9. Vir Das – Outside In

While most of us spent the lockdown eating comfort food and making our way through the Netflix catalogue, Vir Das spent it conducting a virtual world tour and recording a crowd-work special that’s now out on Netlfix. Indian comedy’s overachiever-in-chief focuses exclusively on crowd-work in Outside In, putting his diverse and wide-ranging audience front and center. It’s back to the basics stuff, but Das manages to keep things fresh and wholesome as he draws out and builds on everyone’s 2020 stories. An apt special to end the year with.

10. SAM MORRIL – I GOT THIS

“I got 0 offers on my new special so I shot and edited it with friends.” When Sam Morril released I Got This on YouTube, we couldn’t understand it. But then it hit 5 million views and, well… Shot in the intimate setting of an NYC comedy club just before lockdown kicked in early this year, it’s a thoroughly enjoyable tight hour in which he compares wearing a condom to doing volunteer work, wonders if murderers critique each other’s work and recalls befriending a vigilante in Cleveland. More recently, he released another hour On The Roof, shot on multiple rooftops of New York City (once socially-distanced shows became a thing), giving us another great special for the watch list.

11. Amit Tandon – Family Tandoncies

Amit Tandon has cultivated a reputation for being a family guy, for being relatable, and for “clean comedy”. He is all those things, but Family Tandoncies also showcases his storytelling skills and his ability to draw terrific insights and fresh takeaways from the otherwise tired trope of the everyday life of a middle class Indian man.

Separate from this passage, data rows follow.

/-! ## Vector and floating point -/

/-- R172, R173, R45: the element-wise integer, logic and shift instructions of types .b, .h, .w and .d write the stated value to
every active element of v[d] and keep the inactive ones. sx and sy are the elements as signed numbers, u keeps the low w bits.
R183: the upper halves of products, the carry-less products bit by bit, and the dot products of four bytes added into the
word of v[d]. -/
def Obligations.VectorIntegerResults : Prop :=
  (∀ (s : State) (d a b : Reg) (k : Reg3) (t : BitVec 2),
     let w := 8 * 2 ^ t.toNat
     let x := fun j => elemNat w (s.me.getV a) j
     let y := fun j => elemNat w (s.me.getV b) j
     let sx := fun j => toSigned w (x j)
     let sy := fun j => toSigned w (y j)
     let u := fun i : Int => (i % 2 ^ w).toNat
     let lo : Int := -2 ^ (w - 1)
     let hi : Int := 2 ^ (w - 1) - 1
     let n := (s.getX b).toNat % w
     let writes (i : Instr) (f : Nat → Nat) : Prop := WritesV i s d w (s.me.getK k) f
     writes (.vaddI d a b k t) (fun j => (x j + y j) % 2 ^ w) ∧
     writes (.vsubI d a b k t) (fun j => (x j + 2 ^ w - y j) % 2 ^ w) ∧
     writes (.vmulI d a b k t) (fun j => x j * y j % 2 ^ w) ∧
     writes (.vminI d a b k t) (fun j => u (min (sx j) (sy j))) ∧
     writes (.vmaxI d a b k t) (fun j => u (max (sx j) (sy j))) ∧
     writes (.vminu d a b k t) (fun j => min (x j) (y j)) ∧
     writes (.vmaxu d a b k t) (fun j => max (x j) (y j)) ∧
     writes (.vaddss d a b k t) (fun j => u (max lo (min hi (sx j + sy j)))) ∧
     writes (.vaddsu d a b k t) (fun j => min (2 ^ w - 1) (x j + y j)) ∧
     writes (.vsubss d a b k t) (fun j => u (max lo (min hi (sx j - sy j)))) ∧
     writes (.vsubsu d a b k t) (fun j => x j - y j) ∧
     writes (.vabsI d a k t) (fun j => (sx j).natAbs) ∧
     writes (.vnegI d a k t) (fun j => (2 ^ w - x j) % 2 ^ w) ∧
     writes (.vavgu d a b k t) (fun j => (x j + y j + 1) / 2) ∧
     writes (.vand d a b k t) (fun j => x j &&& y j) ∧
     writes (.vor d a b k t) (fun j => x j ||| y j) ∧
     writes (.vxor d a b k t) (fun j => x j ^^^ y j) ∧
     writes (.vandn d a b k t) (fun j => x j &&& (2 ^ w - 1 - y j)) ∧
     writes (.vnot d a k t) (fun j => 2 ^ w - 1 - x j) ∧
     writes (.vshl d a b k t) (fun j => x j * 2 ^ (y j % w) % 2 ^ w) ∧
     writes (.vshr d a b k t) (fun j => x j / 2 ^ (y j % w)) ∧
     writes (.vsar d a b k t) (fun j => u (sx j / 2 ^ (y j % w))) ∧
     writes (.vshls d a b k t) (fun j => x j * 2 ^ n % 2 ^ w) ∧
     writes (.vshrs d a b k t) (fun j => x j / 2 ^ n) ∧
     writes (.vsars d a b k t) (fun j => u (sx j / 2 ^ n)) ∧
     writes (.vrotl d a b k t) (fun j => (x j * 2 ^ (y j % w) + x j / 2 ^ (w - y j % w)) % 2 ^ w)) ∧
  (∀ (s : State) (d a b : Reg) (k : Reg3) (t : BitVec 2),
     let w := 8 * 2 ^ t.toNat
     let x := fun j => elemNat w (s.me.getV a) j
     let y := fun j => elemNat w (s.me.getV b) j
     let coeff := fun j i => (List.range (i + 1)).countP (fun m => (x j).testBit m && (y j).testBit (i - m)) % 2 == 1
     let writes (i : Instr) (f : Nat → Nat) : Prop := WritesV i s d w (s.me.getK k) f
     let old := fun j => elemNat 32 (s.me.getV d) j
     let ua := fun j m => (elemNat 8 (s.me.getV a) (4 * j + m) : Int)
     let ub := fun j m => (elemNat 8 (s.me.getV b) (4 * j + m) : Int)
     let sa := fun j m => toSigned 8 (elemNat 8 (s.me.getV a) (4 * j + m))
     let sb := fun j m => toSigned 8 (elemNat 8 (s.me.getV b) (4 * j + m))
     let dot := fun (p q : Nat → Nat → Int) j =>
       ((old j + p j 0 * q j 0 + p j 1 * q j 1 + p j 2 * q j 2 + p j 3 * q j 3) % 2 ^ 32).toNat
     writes (.vmulh d a b k t) (fun j => (toSigned w (x j) * toSigned w (y j) / 2 ^ w % 2 ^ w).toNat) ∧
     writes (.vmulhU d a b k t) (fun j => x j * y j / 2 ^ w) ∧
     (∃ f, writes (.vclmul d a b k t) f ∧ ∀ j i, (f j).testBit i = (decide (i < w) && coeff j i)) ∧
     (∃ f, writes (.vclmulH d a b k t) f ∧ ∀ j i, (f j).testBit i = (decide (i < w) && coeff j (w + i))) ∧
     WritesV (.vdot4 d a b k) s d 32 (s.me.getK k) (dot sa sb) ∧
     WritesV (.vdot4U d a b k) s d 32 (s.me.getK k) (dot ua ub) ∧
     WritesV (.vdot4Su d a b k) s d 32 (s.me.getK k) (dot sa ub))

He frames the hour around his now 17-year-old marriage and teenage kids, but weaves in all kinds of family dynamics (parent and child, husband and wife, siblings) across the three generations that he’s tied to. When you choose not to rely on the bounce and swing of swear words to help land your punches, elicit some lazy laughs, your writing, timing and delivery come into sharp focus. And in Family Tandoncies, Tandon sets a high bar. Watch it with your kids, or your parents, or both.

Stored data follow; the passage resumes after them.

/-! ### emit -/

@[simp] theorem emit_agenda (s : State) (o : Output) : (s.emit o).agenda = s.agenda := rfl
@[simp] theorem emit_now (s : State) (o : Output) : (s.emit o).now = s.now := rfl
@[simp] theorem emit_turns (s : State) (o : Output) : (s.emit o).turns = s.turns := rfl
@[simp] theorem emit_free (s : State) (o : Output) : (s.emit o).free = s.free := rfl
@[simp] theorem emit_cyc (s : State) (o : Output) : (s.emit o).cyc = s.cyc := rfl
@[simp] theorem emit_ctxs (s : State) (o : Output) : (s.emit o).ctxs = s.ctxs := rfl
@[simp] theorem emit_cores (s : State) (o : Output) : (s.emit o).cores = s.cores := rfl
@[simp] theorem emit_skeins (s : State) (o : Output) : (s.emit o).skeins = s.skeins := rfl
@[simp] theorem emit_mem (s : State) (o : Output) : (s.emit o).mem = s.mem := rfl
@[simp] theorem emit_poison (s : State) (o : Output) : (s.emit o).poison = s.poison := rfl
@[simp] theorem emit_msc (s : State) (o : Output) : (s.emit o).msc = s.msc := rfl
@[simp] theorem emit_away (s : State) (o : Output) : (s.emit o).away = s.away := rfl
@[simp] theorem emit_dev (s : State) (o : Output) : (s.emit o).dev = s.dev := rfl
@[simp] theorem emit_niu (s : State) (o : Output) : (s.emit o).niu = s.niu := rfl
@[simp] theorem emit_ras (s : State) (o : Output) : (s.emit o).ras = s.ras := rfl
@[simp] theorem emit_boot (s : State) (o : Output) : (s.emit o).boot = s.boot := rfl
@[simp] theorem emit_power (s : State) (o : Output) : (s.emit o).power = s.power := rfl

/-! ### post -/

@[simp] theorem post_now (s : State) (e : Event) : (s.post e).now = s.now := rfl
@[simp] theorem post_turns (s : State) (e : Event) : (s.post e).turns = s.turns := rfl
@[simp] theorem post_free (s : State) (e : Event) : (s.post e).free = s.free := rfl
@[simp] theorem post_cyc (s : State) (e : Event) : (s.post e).cyc = s.cyc := rfl
@[simp] theorem post_out (s : State) (e : Event) : (s.post e).out = s.out := rfl
@[simp] theorem post_ctxs (s : State) (e : Event) : (s.post e).ctxs = s.ctxs := rfl
@[simp] theorem post_cores (s : State) (e : Event) : (s.post e).cores = s.cores := rfl
@[simp] theorem post_skeins (s : State) (e : Event) : (s.post e).skeins = s.skeins := rfl
@[simp] theorem post_mem (s : State) (e : Event) : (s.post e).mem = s.mem := rfl
@[simp] theorem post_poison (s : State) (e : Event) : (s.post e).poison = s.poison := rfl
@[simp] theorem post_msc (s : State) (e : Event) : (s.post e).msc = s.msc := rfl
@[simp] theorem post_away (s : State) (e : Event) : (s.post e).away = s.away := rfl
@[simp] theorem post_dev (s : State) (e : Event) : (s.post e).dev = s.dev := rfl
@[simp] theorem post_niu (s : State) (e : Event) : (s.post e).niu = s.niu := rfl
@[simp] theorem post_ras (s : State) (e : Event) : (s.post e).ras = s.ras := rfl
@[simp] theorem post_boot (s : State) (e : Event) : (s.post e).boot = s.boot := rfl
@[simp] theorem post_power (s : State) (e : Event) : (s.post e).power = s.power := rfl

/-! ### postFirst -/

@[simp] theorem postFirst_now (s : State) (e : Event) : (s.postFirst e).now = s.now := rfl
@[simp] theorem postFirst_turns (s : State) (e : Event) : (s.postFirst e).turns = s.turns := rfl
@[simp] theorem postFirst_free (s : State) (e : Event) : (s.postFirst e).free = s.free := rfl
@[simp] theorem postFirst_cyc (s : State) (e : Event) : (s.postFirst e).cyc = s.cyc := rfl
@[simp] theorem postFirst_out (s : State) (e : Event) : (s.postFirst e).out = s.out := rfl
@[simp] theorem postFirst_ctxs (s : State) (e : Event) : (s.postFirst e).ctxs = s.ctxs := rfl
@[simp] theorem postFirst_cores (s : State) (e : Event) : (s.postFirst e).cores = s.cores := rfl
@[simp] theorem postFirst_skeins (s : State) (e : Event) : (s.postFirst e).skeins = s.skeins := rfl
@[simp] theorem postFirst_mem (s : State) (e : Event) : (s.postFirst e).mem = s.mem := rfl
@[simp] theorem postFirst_poison (s : State) (e : Event) : (s.postFirst e).poison = s.poison := rfl
@[simp] theorem postFirst_msc (s : State) (e : Event) : (s.postFirst e).msc = s.msc := rfl
@[simp] theorem postFirst_away (s : State) (e : Event) : (s.postFirst e).away = s.away := rfl
@[simp] theorem postFirst_dev (s : State) (e : Event) : (s.postFirst e).dev = s.dev := rfl
@[simp] theorem postFirst_niu (s : State) (e : Event) : (s.postFirst e).niu = s.niu := rfl
@[simp] theorem postFirst_ras (s : State) (e : Event) : (s.postFirst e).ras = s.ras := rfl
@[simp] theorem postFirst_boot (s : State) (e : Event) : (s.postFirst e).boot = s.boot := rfl
@[simp] theorem postFirst_power (s : State) (e : Event) : (s.postFirst e).power = s.power := rfl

12. Talyor Tomlinson – Quarter Life Crisis

We cannot think of a better advocate for an existential crisis in young adulthood than Taylor Tomlinson, herself 26. In Quarter Life Crisis, she approaches the craft the old school way, with easy-to-watch, straightforward standup. Except, instead of hot takes on trending topics, she’s right there with you in the greeting card aisle, wondering what kind of very specific message we need on a card for our parents. Or ridiculing the self-important, redundant concept of announcing a social media break… on social media. Or being confused at older people stuck in the perpetual nostalgia of their youth (“what you miss is a time in your life where you didn’t have a lot of responsibilities because nobody expected anything from you.”). Basically it’s about how we have no idea what we’re doing when we’re young. So every young person should watch it. (If you’re older, punch in for the nodalongs and nervous relief of being past it.)

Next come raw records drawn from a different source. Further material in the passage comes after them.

/-! ConversionValues, BlockValues, ReductionValues -/
theorem meets_conversion_values : ((fmtOf 6).decode 0x3F800000).isNan = false ∧ (fmtOf 6).decode 0x7F800001 = .nan true ∧
    (fmtOf 4).decode 0x4248 = .fin false (2 ^ 10 + 0x248) (-9) := by decide
theorem meets_block_values : (Fmt.e4m3.decode 0x7F).isNan = true ∧ Fmt.e5m2.decode 0x7C = .inf false ∧
    Fmt.e2m1.decode 0xF = .fin true 3 1 := by decide
/-- A block of 3 and −1: the largest magnitude lies between 2 and 4. -/
theorem meets_block_scale : (3 : ℚ) * 2 ^ (0 : Int) < (2 : ℚ) ^ ((1 : Int) + 1) ∧ (1 : ℚ) * 2 ^ (0 : Int) < (2 : ℚ) ^ ((1 : Int) + 1) ∧
    (2 : ℚ) ^ (1 : Int) ≤ 3 * 2 ^ (0 : Int) := by norm_num
theorem meets_reduction_values : 1024 / (fmtOf 6).width = 2 ^ 5 ∧ 1024 / (fmtOf 4).width = 2 ^ 6 ∧
    ((fmtOf 6).decode 0x80000000).isZero = true ∧ ((fmtOf 6).decode 0x80000000).isNeg = true := by decide

/-! TileDots, DrainsAndMagnitudes -/
/-- Products 5 and −2^−39: the largest lies between 4 and 8. -/
theorem meets_group_sum : |(5 : ℚ)| < 2 ^ ((2 : Int) + 1) ∧ (2 : ℚ) ^ (2 : Int) ≤ |5| ∧ |(-1 : ℚ) * 2 ^ (-39 : Int)| < 2 ^ ((2 : Int) + 1) := by
  norm_num
theorem meets_tile_values : (Fmt.fp32.decode 0x7FC00000).isNan = true ∧ (0x0100 : BitVec 16).toNat / 256 % 4 = 1 ∧
    (0x7000 : BitVec 16).toNat / 256 % 4 = 0 ∧ (0x7000 : BitVec 16).getLsbD 14 = true ∧ (Fmt.fp32.decode 0xBF800000).isNan = false := by decide

/-! StepRunsTheDecodedInstruction: checks that wait, and a long bundle entered at slot A -/
set_option maxRecDepth 20000 in
theorem meets_step_checks : let s := seat fun c => { c with checks := [(2, 7)], phase := .fetch }
    s.atomicSent s.cur = false ∧ after (step s) (fun t => t.me.cw.fwcause == 0x230 && t.me.cw.tval == 7 && t.me.checks == []) = true := by decide
set_option maxRecDepth 20000 in
theorem meets_step_long_slot_a :
    let s := ((firm fun c => { c with phase := .fetch, slotA := true, pc := 0x1000 }).writeMem (cellsAt 0x1000 (toBytes 8 0x92000001))).modCore 0
      fun k => { k with slots := [(0, 1)] }
    (s.me.checks = [] ∧ s.takeable s.cur = none ∧ got (s.fetch s.cur) (fun r => r.2.getLsbD 31) ∧
    after (step s) (fun t => t.me.cw.fwcause == 0x130)) := by decide

/-! ContextSaveAndLoad, ThreadImage -/
theorem meets_thread_image : (seat fun c => { c with fails := [failedStore], mkRec := some (3, 9, 0) }).me.fails = [failedStore] ∧
    (let s := withEntry (firm id) (tkEntry (firm id) .read .ticket .load)
     (s.readEntries s.cur).length = 1) := by decide

/-! ErrorsAreRecorded, TenantsAreTerminated -/
theorem meets_check_waits : let s := (seat id).setCtx 8 { Ctx.reset with st := .parked, park := some .wait }
    s.isServer (coreOf 8) = false ∧ s.ras.tenantOf (skeinOf 8) = none ∧
    happens s (.uncorrectableError 5 8 0 false) (fun t => (t.ctx 8).st == .parked && (t.ctx 8).checks.length == 1) := by decide

/-! HomeServesTheFabric: the ends of a walk -/
theorem meets_home_walk : let w : Window := { index := 0, base := 0, size := 0x100000, va := 0, asn := 0, any := true, rd := true, wr := true }
    got ((home.writeMem (cellsAt 0x300000 [0])).homeWalk w .load 0x1000) (fun r => match r.2 with | .absent false => true | _ => false) ∧
    got ((home.writeMem (cellsAt 0x300000 [0x05])).homeWalk w .load 0x1000) (fun r => match r.2 with | .refused => true | _ => false) ∧
    got (home.homeWalk { w with asn := 1 } .load 0x1000) (fun r => match r.2 with | .absent false => true | _ => false) := by decide

/-! PowerFailDrain: an atomic whose replay has no answer -/
theorem meets_abandoned : let e := { tkEntry (seat id) .read .ticket .amo with replaying := true }
    let s := withEntry (seat fun c => { c with st := .parked, park := some (.ticket 0) }) e
    happens { s with power := { Power.reset with drain := .stopping } } .pfailStopTimeout (fun t => t.power.abandoned == [0]) := by decide

/-! R187: a fetch of a poisoned line that the core's own L1 has written whole -/
theorem meets_code_cleared : let s := (seat id).setPoison 0x1000
    let l : L1Line := { line := 0x20, s := true, state := .modified, dirty := BitVec.allOnes 128, whole := true, bytes := 0 }
    s.codePoisoned 0 ⟨0x1000, 0x1000, .S⟩ = true ∧ (s.modCore 0 fun k => { k with l1 := [l] }).codePoisoned 0 ⟨0x1000, 0x1000, .S⟩ = false := by
  decide

/-! HomeAcquireRelease, AtomicResults, FencesAndCacheOperations, WaitsCompleteOrPark: an acquire with a posted store unacknowledged -/
theorem meets_acquire_waits : let s := withEntry pointed (tkEntry pointed .posted .sent .store)
    s.releaseWaits s.cur 9 = true ∧ after (exec (.ldaq 9 0 3 9 1) s) (fun t => t.me.phase == .first) ∧
    after (exec (.amo 9 0 1 9 1 1 1) s) (fun t => t.me.phase == .first) ∧ after (exec (.fence 9 0) s) (fun t => t.me.phase == .first) ∧
    after (exec (.tokwait 9 0 9 1) s) (fun t => t.me.phase == .first) ∧ after (exec (.ldaq 2 0 3 9 1) s) (fun t => t.me.phase == .second) := by
  decide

13. Mark Normand – Out To Lunch

Another great special that released on YouTube this summer, Out To Lunch is a speedy special with Normand laying premises and punchlines one over the other without bothering with distinct segues. His own description reads: “drinking, anxiety, gays, naughty words, trans, race and the ladies” and it plays out almost exactly as fast as it reads. Which means you barely have time to get used to the discomfort of jokes on darker themes like shootings and pedophilia (“school shootings are like the menstruation of America—it happens once a month, it’s bloody, and every kid goes, ‘well, I guess it’s my turn now!’”) before swerving to scraps on playing Monopoly and growing up fat. Never a dull moment.